AVAILABLE DATA Start Marker
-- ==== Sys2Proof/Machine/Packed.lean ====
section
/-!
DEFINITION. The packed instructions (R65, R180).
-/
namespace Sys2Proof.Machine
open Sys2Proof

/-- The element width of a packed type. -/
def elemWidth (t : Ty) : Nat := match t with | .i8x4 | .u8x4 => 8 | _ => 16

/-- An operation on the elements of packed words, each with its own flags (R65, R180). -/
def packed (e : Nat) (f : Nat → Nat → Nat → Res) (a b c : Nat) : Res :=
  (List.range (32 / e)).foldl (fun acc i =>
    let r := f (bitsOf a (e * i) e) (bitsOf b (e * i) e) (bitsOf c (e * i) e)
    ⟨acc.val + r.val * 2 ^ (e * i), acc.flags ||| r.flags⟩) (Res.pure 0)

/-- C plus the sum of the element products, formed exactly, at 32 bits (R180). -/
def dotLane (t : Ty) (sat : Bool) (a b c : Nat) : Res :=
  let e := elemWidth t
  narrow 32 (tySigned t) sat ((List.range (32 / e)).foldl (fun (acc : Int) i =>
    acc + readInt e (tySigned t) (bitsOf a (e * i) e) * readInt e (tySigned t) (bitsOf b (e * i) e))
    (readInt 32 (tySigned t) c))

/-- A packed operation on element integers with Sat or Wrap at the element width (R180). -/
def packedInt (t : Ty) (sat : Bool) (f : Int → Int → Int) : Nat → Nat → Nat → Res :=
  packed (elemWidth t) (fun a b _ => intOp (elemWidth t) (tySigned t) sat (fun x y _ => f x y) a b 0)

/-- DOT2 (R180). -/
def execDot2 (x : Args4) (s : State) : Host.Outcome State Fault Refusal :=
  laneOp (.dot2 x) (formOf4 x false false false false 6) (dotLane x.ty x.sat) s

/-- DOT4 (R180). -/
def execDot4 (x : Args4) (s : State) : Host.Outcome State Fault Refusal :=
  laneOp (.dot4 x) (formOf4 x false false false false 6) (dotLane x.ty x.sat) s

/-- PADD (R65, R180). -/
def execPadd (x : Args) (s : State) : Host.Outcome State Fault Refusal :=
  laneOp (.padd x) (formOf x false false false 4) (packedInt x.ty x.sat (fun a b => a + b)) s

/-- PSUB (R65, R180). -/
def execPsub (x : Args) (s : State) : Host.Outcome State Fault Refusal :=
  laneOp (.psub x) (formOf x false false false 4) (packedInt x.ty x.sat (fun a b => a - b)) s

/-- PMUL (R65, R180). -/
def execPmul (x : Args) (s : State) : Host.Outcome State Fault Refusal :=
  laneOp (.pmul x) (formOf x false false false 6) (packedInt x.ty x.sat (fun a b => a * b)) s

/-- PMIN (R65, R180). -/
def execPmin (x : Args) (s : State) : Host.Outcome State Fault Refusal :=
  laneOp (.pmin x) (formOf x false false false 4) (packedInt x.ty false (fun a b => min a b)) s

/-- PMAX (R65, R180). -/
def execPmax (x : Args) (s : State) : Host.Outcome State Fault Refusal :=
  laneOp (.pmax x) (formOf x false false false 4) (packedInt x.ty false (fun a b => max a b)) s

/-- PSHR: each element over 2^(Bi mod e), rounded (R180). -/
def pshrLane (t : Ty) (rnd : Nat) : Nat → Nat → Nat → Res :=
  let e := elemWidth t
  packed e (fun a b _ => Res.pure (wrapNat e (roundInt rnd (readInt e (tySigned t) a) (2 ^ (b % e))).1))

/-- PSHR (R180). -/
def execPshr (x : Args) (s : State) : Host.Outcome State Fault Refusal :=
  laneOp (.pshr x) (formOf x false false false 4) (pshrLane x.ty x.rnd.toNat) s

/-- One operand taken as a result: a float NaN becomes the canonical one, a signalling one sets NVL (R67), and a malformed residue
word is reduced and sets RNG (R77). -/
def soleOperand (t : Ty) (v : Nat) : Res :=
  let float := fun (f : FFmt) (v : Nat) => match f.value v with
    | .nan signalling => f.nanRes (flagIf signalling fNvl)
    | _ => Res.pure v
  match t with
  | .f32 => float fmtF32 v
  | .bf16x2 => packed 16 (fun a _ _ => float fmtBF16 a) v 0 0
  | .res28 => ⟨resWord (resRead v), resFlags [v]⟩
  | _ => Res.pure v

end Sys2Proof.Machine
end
AVAILABLE DATA End Marker
AVAILABLE DATA Start Marker
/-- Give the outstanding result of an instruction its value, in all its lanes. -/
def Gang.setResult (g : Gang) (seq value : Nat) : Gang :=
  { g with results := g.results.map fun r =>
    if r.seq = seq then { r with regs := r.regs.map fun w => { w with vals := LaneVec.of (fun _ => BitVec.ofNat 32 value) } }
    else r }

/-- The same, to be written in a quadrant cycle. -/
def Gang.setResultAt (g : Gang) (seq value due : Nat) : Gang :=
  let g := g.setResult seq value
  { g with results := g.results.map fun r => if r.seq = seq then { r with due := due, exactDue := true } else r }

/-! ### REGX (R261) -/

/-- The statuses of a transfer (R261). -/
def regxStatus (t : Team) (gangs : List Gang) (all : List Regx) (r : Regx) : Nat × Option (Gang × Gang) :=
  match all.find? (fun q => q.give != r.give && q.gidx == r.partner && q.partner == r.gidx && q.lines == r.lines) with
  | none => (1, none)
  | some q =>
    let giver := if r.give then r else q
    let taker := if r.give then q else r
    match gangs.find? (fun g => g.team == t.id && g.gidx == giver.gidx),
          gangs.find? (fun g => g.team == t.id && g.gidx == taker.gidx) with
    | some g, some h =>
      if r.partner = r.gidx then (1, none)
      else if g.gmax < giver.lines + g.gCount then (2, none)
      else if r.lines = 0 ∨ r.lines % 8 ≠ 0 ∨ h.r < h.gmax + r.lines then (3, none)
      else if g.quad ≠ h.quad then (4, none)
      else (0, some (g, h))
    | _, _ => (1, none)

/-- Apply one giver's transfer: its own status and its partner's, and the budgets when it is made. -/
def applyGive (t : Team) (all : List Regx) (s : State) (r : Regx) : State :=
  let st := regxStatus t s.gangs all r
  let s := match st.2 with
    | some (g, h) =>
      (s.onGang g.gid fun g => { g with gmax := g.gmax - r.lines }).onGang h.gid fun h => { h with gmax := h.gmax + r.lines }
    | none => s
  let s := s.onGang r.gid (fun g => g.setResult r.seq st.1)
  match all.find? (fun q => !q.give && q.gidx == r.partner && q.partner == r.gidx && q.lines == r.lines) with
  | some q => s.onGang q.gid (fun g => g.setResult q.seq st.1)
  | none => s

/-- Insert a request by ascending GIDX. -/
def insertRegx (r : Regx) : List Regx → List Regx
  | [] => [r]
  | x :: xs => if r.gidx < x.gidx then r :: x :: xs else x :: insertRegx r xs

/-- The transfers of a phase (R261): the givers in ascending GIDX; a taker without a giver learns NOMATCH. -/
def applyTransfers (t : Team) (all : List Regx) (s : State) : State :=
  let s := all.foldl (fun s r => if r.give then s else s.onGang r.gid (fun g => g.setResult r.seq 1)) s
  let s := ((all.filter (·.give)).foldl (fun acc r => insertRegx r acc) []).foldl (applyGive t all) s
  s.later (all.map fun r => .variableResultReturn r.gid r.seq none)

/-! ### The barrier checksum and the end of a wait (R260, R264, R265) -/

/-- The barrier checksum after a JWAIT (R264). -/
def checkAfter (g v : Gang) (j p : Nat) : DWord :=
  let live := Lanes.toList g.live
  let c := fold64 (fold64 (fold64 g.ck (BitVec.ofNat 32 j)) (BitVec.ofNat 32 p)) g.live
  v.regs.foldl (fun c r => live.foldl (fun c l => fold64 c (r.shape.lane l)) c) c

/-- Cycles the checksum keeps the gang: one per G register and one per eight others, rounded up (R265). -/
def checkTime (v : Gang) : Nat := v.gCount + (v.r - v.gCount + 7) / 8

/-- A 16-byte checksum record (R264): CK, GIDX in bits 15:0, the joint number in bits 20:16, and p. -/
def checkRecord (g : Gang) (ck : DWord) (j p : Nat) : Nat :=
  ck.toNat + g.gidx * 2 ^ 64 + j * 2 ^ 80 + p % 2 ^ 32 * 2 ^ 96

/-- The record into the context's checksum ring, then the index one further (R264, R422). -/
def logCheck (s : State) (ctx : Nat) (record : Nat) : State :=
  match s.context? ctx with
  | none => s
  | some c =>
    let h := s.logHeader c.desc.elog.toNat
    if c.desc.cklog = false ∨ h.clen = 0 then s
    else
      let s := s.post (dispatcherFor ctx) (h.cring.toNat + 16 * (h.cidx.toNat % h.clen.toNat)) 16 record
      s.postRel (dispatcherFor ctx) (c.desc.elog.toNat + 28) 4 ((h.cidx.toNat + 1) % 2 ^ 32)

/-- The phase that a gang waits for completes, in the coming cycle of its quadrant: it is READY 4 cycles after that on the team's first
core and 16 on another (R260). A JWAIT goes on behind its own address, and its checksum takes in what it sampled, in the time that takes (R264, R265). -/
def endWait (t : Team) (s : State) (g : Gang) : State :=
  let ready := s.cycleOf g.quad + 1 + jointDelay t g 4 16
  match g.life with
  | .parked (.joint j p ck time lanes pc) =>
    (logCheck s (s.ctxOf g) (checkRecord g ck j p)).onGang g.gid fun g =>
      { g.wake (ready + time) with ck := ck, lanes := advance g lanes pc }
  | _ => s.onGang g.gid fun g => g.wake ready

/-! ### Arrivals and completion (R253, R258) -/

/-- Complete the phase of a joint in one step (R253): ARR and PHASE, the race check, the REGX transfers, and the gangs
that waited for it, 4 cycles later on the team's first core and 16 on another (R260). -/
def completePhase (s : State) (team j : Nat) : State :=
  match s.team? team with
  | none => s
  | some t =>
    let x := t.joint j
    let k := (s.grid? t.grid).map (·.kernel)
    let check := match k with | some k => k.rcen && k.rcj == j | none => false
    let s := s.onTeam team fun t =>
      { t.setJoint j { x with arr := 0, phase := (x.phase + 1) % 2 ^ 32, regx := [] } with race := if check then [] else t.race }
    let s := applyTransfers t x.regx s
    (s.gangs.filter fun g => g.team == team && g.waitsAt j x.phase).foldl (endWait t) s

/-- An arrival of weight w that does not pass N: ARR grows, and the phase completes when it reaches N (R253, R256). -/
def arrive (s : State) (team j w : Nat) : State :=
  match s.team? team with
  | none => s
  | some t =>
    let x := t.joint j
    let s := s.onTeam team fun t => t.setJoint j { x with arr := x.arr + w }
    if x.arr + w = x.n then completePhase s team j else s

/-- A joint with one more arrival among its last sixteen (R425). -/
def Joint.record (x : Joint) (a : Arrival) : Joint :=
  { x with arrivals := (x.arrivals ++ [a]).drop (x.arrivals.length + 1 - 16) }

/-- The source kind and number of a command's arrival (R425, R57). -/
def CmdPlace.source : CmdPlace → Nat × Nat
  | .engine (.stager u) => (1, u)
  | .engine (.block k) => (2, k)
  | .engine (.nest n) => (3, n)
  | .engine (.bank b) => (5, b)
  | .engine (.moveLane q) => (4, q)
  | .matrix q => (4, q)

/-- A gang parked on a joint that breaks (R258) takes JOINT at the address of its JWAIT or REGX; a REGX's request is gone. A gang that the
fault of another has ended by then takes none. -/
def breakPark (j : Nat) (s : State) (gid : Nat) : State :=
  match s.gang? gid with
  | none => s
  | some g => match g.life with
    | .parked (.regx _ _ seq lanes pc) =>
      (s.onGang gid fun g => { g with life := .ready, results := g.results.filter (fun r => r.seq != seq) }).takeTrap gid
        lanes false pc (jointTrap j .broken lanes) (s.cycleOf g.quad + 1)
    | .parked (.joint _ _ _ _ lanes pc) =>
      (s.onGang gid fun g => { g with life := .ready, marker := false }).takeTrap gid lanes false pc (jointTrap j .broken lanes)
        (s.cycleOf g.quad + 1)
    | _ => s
AVAILABLE DATA End Marker
* **WORK REQUIRED**
Each line above that contains the word "taker" should be copied.

* **RESPONSE BOX**
    let taker := if r.give then q else r
          gangs.find? (fun g => g.team == t.id && g.gidx == taker.gidx) with
/-- The transfers of a phase (R261): the givers in ascending GIDX; a taker without a giver learns NOMATCH. -/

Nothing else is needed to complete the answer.